◆ **PROVIDED RECORDS**:
#####

-- ==== Sys2Proof/Machine/Operands.lean ====
section
/-! DEFINITION. Operand forms (30_encoding.md R102), byte order (20_memory.md R69), widening and the colour
conversion (41_display_surface.md R144). -/

namespace Sys2Proof.Machine

/-- `x[i]`: ARG`i` whole (R12, R102). -/
def Regs.x (r : Regs) (i : Fin 12) : Word := r.arg[i]

/-- The low byte of an ARG register, `x[i][7:0]`: a panel address or a character code (R102). -/
def Regs.xLow (r : Regs) (i : Fin 12) : Byte := (r.x i).extractLsb' 0 8

/-- An operand used in `Z`: its unsigned value (R102). -/
def Regs.xInt (r : Regs) (i : Fin 12) : Int := ((r.x i).toNat : Int)

/-- The orientation operand of SET_ORIENT: the whole register, 0 or 1 (R102, R148). -/
def orientOperand (v : Word) : Option Orient :=
  if v = 0 then some .portrait else if v = 1 then some .landscape else none

/-- The number ORIENT holds (R27). -/
def orientCode : Orient → Word
  | .portrait => 0
  | .landscape => 1

/-- `v[15:8]`, sent first (R69). -/
def hiByte (v : Word) : Byte := v.extractLsb' 8 8

/-- `v[7:0]`, sent last (R69). -/
def loByte (v : Word) : Byte := v.extractLsb' 0 8

/-- `h ++ l`, the word of two received bytes (R69, R109). -/
def joinBytes (h l : Byte) : Word := h ++ l

/-- The conversion between native and conventional channel order (R144): `v[4:0] ++ v[10:5] ++ v[15:11]`. -/
def swapRB (v : Word) : Word :=
  v.extractLsb' 0 5 ++ v.extractLsb' 5 6 ++ v.extractLsb' 11 5

/-- `u16(v)`: a number of `Z` modulo 2^16 (R11). -/
def u16 (v : Int) : Word := BitVec.ofInt 16 v

end Sys2Proof.Machine
end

#####

◆ **YOUR TASK**: Find the number of lines above that hold the word "portrait", then write that number by itself.

◆ **EXERCISE RESPONSE**: 2